Supported backends (acceleration technologies)

WebGL is available in most modern browsers.

Environment setting

The environment which runs node.js 14, python 3.6+ and emscripten 2.0+.

yarn
python setup.py develop

Build

yarn build:all

Build outputs:

Basic usage

Load dist/webdnn.js with the <script> tag to globally add a WebDNN object. Assuming that the ONNX model model_directory/model.onnx exists, and run the model with a input tensor of the shape [1, 2].
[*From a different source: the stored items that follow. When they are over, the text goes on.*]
-- ==== Sys2Proof/Laws/State.lean ====
section
/-! SUPPORT. What each named update of the state leaves in each field. -/

namespace Sys2Proof.Machine

/-! ### onMe -/

@[simp] theorem State.onMe_me (s : State) (f : Strand → Strand) : (s.onMe f).me = f s.me := rfl
@[simp] theorem State.onMe_others (s : State) (f : Strand → Strand) : (s.onMe f).others = s.others := rfl
@[simp] theorem State.onMe_agenda (s : State) (f : Strand → Strand) : (s.onMe f).agenda = s.agenda := rfl
@[simp] theorem State.onMe_pins (s : State) (f : Strand → Strand) : (s.onMe f).pins = s.pins := rfl
@[simp] theorem State.onMe_now (s : State) (f : Strand → Strand) : (s.onMe f).now = s.now := rfl
@[simp] theorem State.onMe_fresh (s : State) (f : Strand → Strand) : (s.onMe f).fresh = s.fresh := rfl
@[simp] theorem State.onMe_mem (s : State) (f : Strand → Strand) : (s.onMe f).mem = s.mem := rfl
@[simp] theorem State.onMe_poison (s : State) (f : Strand → Strand) : (s.onMe f).poison = s.poison := rfl
@[simp] theorem State.onMe_fog (s : State) (f : Strand → Strand) : (s.onMe f).fog = s.fog := rfl
@[simp] theorem State.onMe_fogged (s : State) (f : Strand → Strand) : (s.onMe f).fogged = s.fogged := rfl
@[simp] theorem State.onMe_adie (s : State) (f : Strand → Strand) : (s.onMe f).adie = s.adie := rfl
@[simp] theorem State.onMe_cus (s : State) (f : Strand → Strand) : (s.onMe f).cus = s.cus := rfl
@[simp] theorem State.onMe_l2 (s : State) (f : Strand → Strand) : (s.onMe f).l2 = s.l2 := rfl
@[simp] theorem State.onMe_replay (s : State) (f : Strand → Strand) : (s.onMe f).replay = s.replay := rfl
@[simp] theorem State.onMe_merges (s : State) (f : Strand → Strand) : (s.onMe f).merges = s.merges := rfl
@[simp] theorem State.onMe_partq (s : State) (f : Strand → Strand) : (s.onMe f).partq = s.partq := rfl
@[simp] theorem State.onMe_xfers (s : State) (f : Strand → Strand) : (s.onMe f).xfers = s.xfers := rfl
@[simp] theorem State.onMe_counters (s : State) (f : Strand → Strand) : (s.onMe f).counters = s.counters := rfl
@[simp] theorem State.onMe_launches (s : State) (f : Strand → Strand) : (s.onMe f).launches = s.launches := rfl
@[simp] theorem State.onMe_queues (s : State) (f : Strand → Strand) : (s.onMe f).queues = s.queues := rfl
@[simp] theorem State.onMe_levels (s : State) (f : Strand → Strand) : (s.onMe f).levels = s.levels := rfl
@[simp] theorem State.onMe_order (s : State) (f : Strand → Strand) : (s.onMe f).order = s.order := rfl
@[simp] theorem State.onMe_buckets (s : State) (f : Strand → Strand) : (s.onMe f).buckets = s.buckets := rfl
@[simp] theorem State.onMe_last (s : State) (f : Strand → Strand) : (s.onMe f).last = s.last := rfl
@[simp] theorem State.onMe_windows (s : State) (f : Strand → Strand) : (s.onMe f).windows = s.windows := rfl
@[simp] theorem State.onMe_drains (s : State) (f : Strand → Strand) : (s.onMe f).drains = s.drains := rfl
@[simp] theorem State.onMe_excluded (s : State) (f : Strand → Strand) : (s.onMe f).excluded = s.excluded := rfl
@[simp] theorem State.onMe_roots (s : State) (f : Strand → Strand) : (s.onMe f).roots = s.roots := rfl
@[simp] theorem State.onMe_out (s : State) (f : Strand → Strand) : (s.onMe f).out = s.out := rfl
@[simp] theorem State.onMe_crit (s : State) (f : Strand → Strand) : (s.onMe f).crit = s.crit := rfl
@[simp] theorem State.onMe_posts (s : State) (f : Strand → Strand) : (s.onMe f).posts = s.posts := rfl
@[simp] theorem State.onMe_trace (s : State) (f : Strand → Strand) : (s.onMe f).trace = s.trace := rfl
@[simp] theorem State.onMe_asked (s : State) (f : Strand → Strand) : (s.onMe f).asked = s.asked := rfl
@[simp] theorem State.onMe_sendq (s : State) (f : Strand → Strand) : (s.onMe f).sendq = s.sendq := rfl
@[simp] theorem State.onMe_ports (s : State) (f : Strand → Strand) : (s.onMe f).ports = s.ports := rfl
@[simp] theorem State.onMe_peerIn (s : State) (f : Strand → Strand) : (s.onMe f).peerIn = s.peerIn := rfl
@[simp] theorem State.onMe_borrowq (s : State) (f : Strand → Strand) : (s.onMe f).borrowq = s.borrowq := rfl
@[simp] theorem State.onMe_revoked (s : State) (f : Strand → Strand) : (s.onMe f).revoked = s.revoked := rfl
@[simp] theorem State.onMe_migs (s : State) (f : Strand → Strand) : (s.onMe f).migs = s.migs := rfl
@[simp] theorem State.onMe_boot (s : State) (f : Strand → Strand) : (s.onMe f).boot = s.boot := rfl
@[simp] theorem State.onMe_halted (s : State) (f : Strand → Strand) : (s.onMe f).halted = s.halted := rfl
@[simp] theorem State.onMe_serial (s : State) (f : Strand → Strand) : (s.onMe f).serial = s.serial := rfl
@[simp] theorem State.onMe_split (s : State) (f : Strand → Strand) : (s.onMe f).split = s.split := rfl
@[simp] theorem State.onMe_found (s : State) (f : Strand → Strand) : (s.onMe f).found = s.found := rfl
@[simp] theorem State.onMe_caps (s : State) (f : Strand → Strand) : (s.onMe f).caps = s.caps := rfl
@[simp] theorem State.onMe_measures (s : State) (f : Strand → Strand) : (s.onMe f).measures = s.measures := rfl
@[simp] theorem State.onMe_attq (s : State) (f : Strand → Strand) : (s.onMe f).attq = s.attq := rfl
@[simp] theorem State.onMe_cntsel (s : State) (f : Strand → Strand) : (s.onMe f).cntsel = s.cntsel := rfl
@[simp] theorem State.onMe_ologs (s : State) (f : Strand → Strand) : (s.onMe f).ologs = s.ologs := rfl
@[simp] theorem State.onMe_ckpts (s : State) (f : Strand → Strand) : (s.onMe f).ckpts = s.ckpts := rfl

/-! ### onCh -/

@[simp] theorem State.onCh_me (s : State) (f : Chanter → Chanter) : (s.onCh f).me = { s.me with ch := f s.me.ch } := rfl
@[simp] theorem State.onCh_others (s : State) (f : Chanter → Chanter) : (s.onCh f).others = s.others := rfl
@[simp] theorem State.onCh_agenda (s : State) (f : Chanter → Chanter) : (s.onCh f).agenda = s.agenda := rfl
@[simp] theorem State.onCh_pins (s : State) (f : Chanter → Chanter) : (s.onCh f).pins = s.pins := rfl
@[simp] theorem State.onCh_now (s : State) (f : Chanter → Chanter) : (s.onCh f).now = s.now := rfl
@[simp] theorem State.onCh_fresh (s : State) (f : Chanter → Chanter) : (s.onCh f).fresh = s.fresh := rfl
@[simp] theorem State.onCh_mem (s : State) (f : Chanter → Chanter) : (s.onCh f).mem = s.mem := rfl
@[simp] theorem State.onCh_poison (s : State) (f : Chanter → Chanter) : (s.onCh f).poison = s.poison := rfl
@[simp] theorem State.onCh_fog (s : State) (f : Chanter → Chanter) : (s.onCh f).fog = s.fog := rfl
@[simp] theorem State.onCh_fogged (s : State) (f : Chanter → Chanter) : (s.onCh f).fogged = s.fogged := rfl
@[simp] theorem State.onCh_adie (s : State) (f : Chanter → Chanter) : (s.onCh f).adie = s.adie := rfl
@[simp] theorem State.onCh_cus (s : State) (f : Chanter → Chanter) : (s.onCh f).cus = s.cus := rfl
@[simp] theorem State.onCh_l2 (s : State) (f : Chanter → Chanter) : (s.onCh f).l2 = s.l2 := rfl
@[simp] theorem State.onCh_replay (s : State) (f : Chanter → Chanter) : (s.onCh f).replay = s.replay := rfl
@[simp] theorem State.onCh_merges (s : State) (f : Chanter → Chanter) : (s.onCh f).merges = s.merges := rfl
@[simp] theorem State.onCh_partq (s : State) (f : Chanter → Chanter) : (s.onCh f).partq = s.partq := rfl
@[simp] theorem State.onCh_xfers (s : State) (f : Chanter → Chanter) : (s.onCh f).xfers = s.xfers := rfl
@[simp] theorem State.onCh_counters (s : State) (f : Chanter → Chanter) : (s.onCh f).counters = s.counters := rfl
@[simp] theorem State.onCh_launches (s : State) (f : Chanter → Chanter) : (s.onCh f).launches = s.launches := rfl
@[simp] theorem State.onCh_queues (s : State) (f : Chanter → Chanter) : (s.onCh f).queues = s.queues := rfl
@[simp] theorem State.onCh_levels (s : State) (f : Chanter → Chanter) : (s.onCh f).levels = s.levels := rfl
@[simp] theorem State.onCh_order (s : State) (f : Chanter → Chanter) : (s.onCh f).order = s.order := rfl
@[simp] theorem State.onCh_buckets (s : State) (f : Chanter → Chanter) : (s.onCh f).buckets = s.buckets := rfl
@[simp] theorem State.onCh_last (s : State) (f : Chanter → Chanter) : (s.onCh f).last = s.last := rfl
@[simp] theorem State.onCh_windows (s : State) (f : Chanter → Chanter) : (s.onCh f).windows = s.windows := rfl
@[simp] theorem State.onCh_drains (s : State) (f : Chanter → Chanter) : (s.onCh f).drains = s.drains := rfl
@[simp] theorem State.onCh_excluded (s : State) (f : Chanter → Chanter) : (s.onCh f).excluded = s.excluded := rfl
@[simp] theorem State.onCh_roots (s : State) (f : Chanter → Chanter) : (s.onCh f).roots = s.roots := rfl
@[simp] theorem State.onCh_out (s : State) (f : Chanter → Chanter) : (s.onCh f).out = s.out := rfl
@[simp] theorem State.onCh_crit (s : State) (f : Chanter → Chanter) : (s.onCh f).crit = s.crit := rfl
@[simp] theorem State.onCh_posts (s : State) (f : Chanter → Chanter) : (s.onCh f).posts = s.posts := rfl
@[simp] theorem State.onCh_trace (s : State) (f : Chanter → Chanter) : (s.onCh f).trace = s.trace := rfl
@[simp] theorem State.onCh_asked (s : State) (f : Chanter → Chanter) : (s.onCh f).asked = s.asked := rfl
@[simp] theorem State.onCh_sendq (s : State) (f : Chanter → Chanter) : (s.onCh f).sendq = s.sendq := rfl
@[simp] theorem State.onCh_ports (s : State) (f : Chanter → Chanter) : (s.onCh f).ports = s.ports := rfl
@[simp] theorem State.onCh_peerIn (s : State) (f : Chanter → Chanter) : (s.onCh f).peerIn = s.peerIn := rfl
@[simp] theorem State.onCh_borrowq (s : State) (f : Chanter → Chanter) : (s.onCh f).borrowq = s.borrowq := rfl
@[simp] theorem State.onCh_revoked (s : State) (f : Chanter → Chanter) : (s.onCh f).revoked = s.revoked := rfl
@[simp] theorem State.onCh_migs (s : State) (f : Chanter → Chanter) : (s.onCh f).migs = s.migs := rfl
@[simp] theorem State.onCh_boot (s : State) (f : Chanter → Chanter) : (s.onCh f).boot = s.boot := rfl
@[simp] theorem State.onCh_halted (s : State) (f : Chanter → Chanter) : (s.onCh f).halted = s.halted := rfl
@[simp] theorem State.onCh_serial (s : State) (f : Chanter → Chanter) : (s.onCh f).serial = s.serial := rfl
@[simp] theorem State.onCh_split (s : State) (f : Chanter → Chanter) : (s.onCh f).split = s.split := rfl
@[simp] theorem State.onCh_found (s : State) (f : Chanter → Chanter) : (s.onCh f).found = s.found := rfl
@[simp] theorem State.onCh_caps (s : State) (f : Chanter → Chanter) : (s.onCh f).caps = s.caps := rfl
@[simp] theorem State.onCh_measures (s : State) (f : Chanter → Chanter) : (s.onCh f).measures = s.measures := rfl
@[simp] theorem State.onCh_attq (s : State) (f : Chanter → Chanter) : (s.onCh f).attq = s.attq := rfl
@[simp] theorem State.onCh_cntsel (s : State) (f : Chanter → Chanter) : (s.onCh f).cntsel = s.cntsel := rfl
@[simp] theorem State.onCh_ologs (s : State) (f : Chanter → Chanter) : (s.onCh f).ologs = s.ologs := rfl
@[simp] theorem State.onCh_ckpts (s : State) (f : Chanter → Chanter) : (s.onCh f).ckpts = s.ckpts := rfl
const runner = await WebDNN.load("model_directory/");
const inputDataArray = new Float32Array([5.1, -2.3]);
const inputTensor = new WebDNN.CPUTensor([1, 2], "float32", inputDataArray);
const [outputTensor] = await runner.run([inputTensor]);

console.log(outputTensor.data);  // Float32Array

See example/minimum for the complete minimal code that works.

Test

Generate ONNX models and input/output tensors to be tested

pip install -r requirements.test.txt
python test/model_test/make_models.py

Run on web browser

yarn server

Open http://localhost:8080/test/model_test/runner/standard.html with web browser, check the backend you want to test, and click the Test button to run the test.

Use

python test/model_test/make_models.py --optimize

http://localhost:8080/test/model_test/runner/optimized.html

when testing, including model optimization. However, the execution time of make_models.py takes a long time.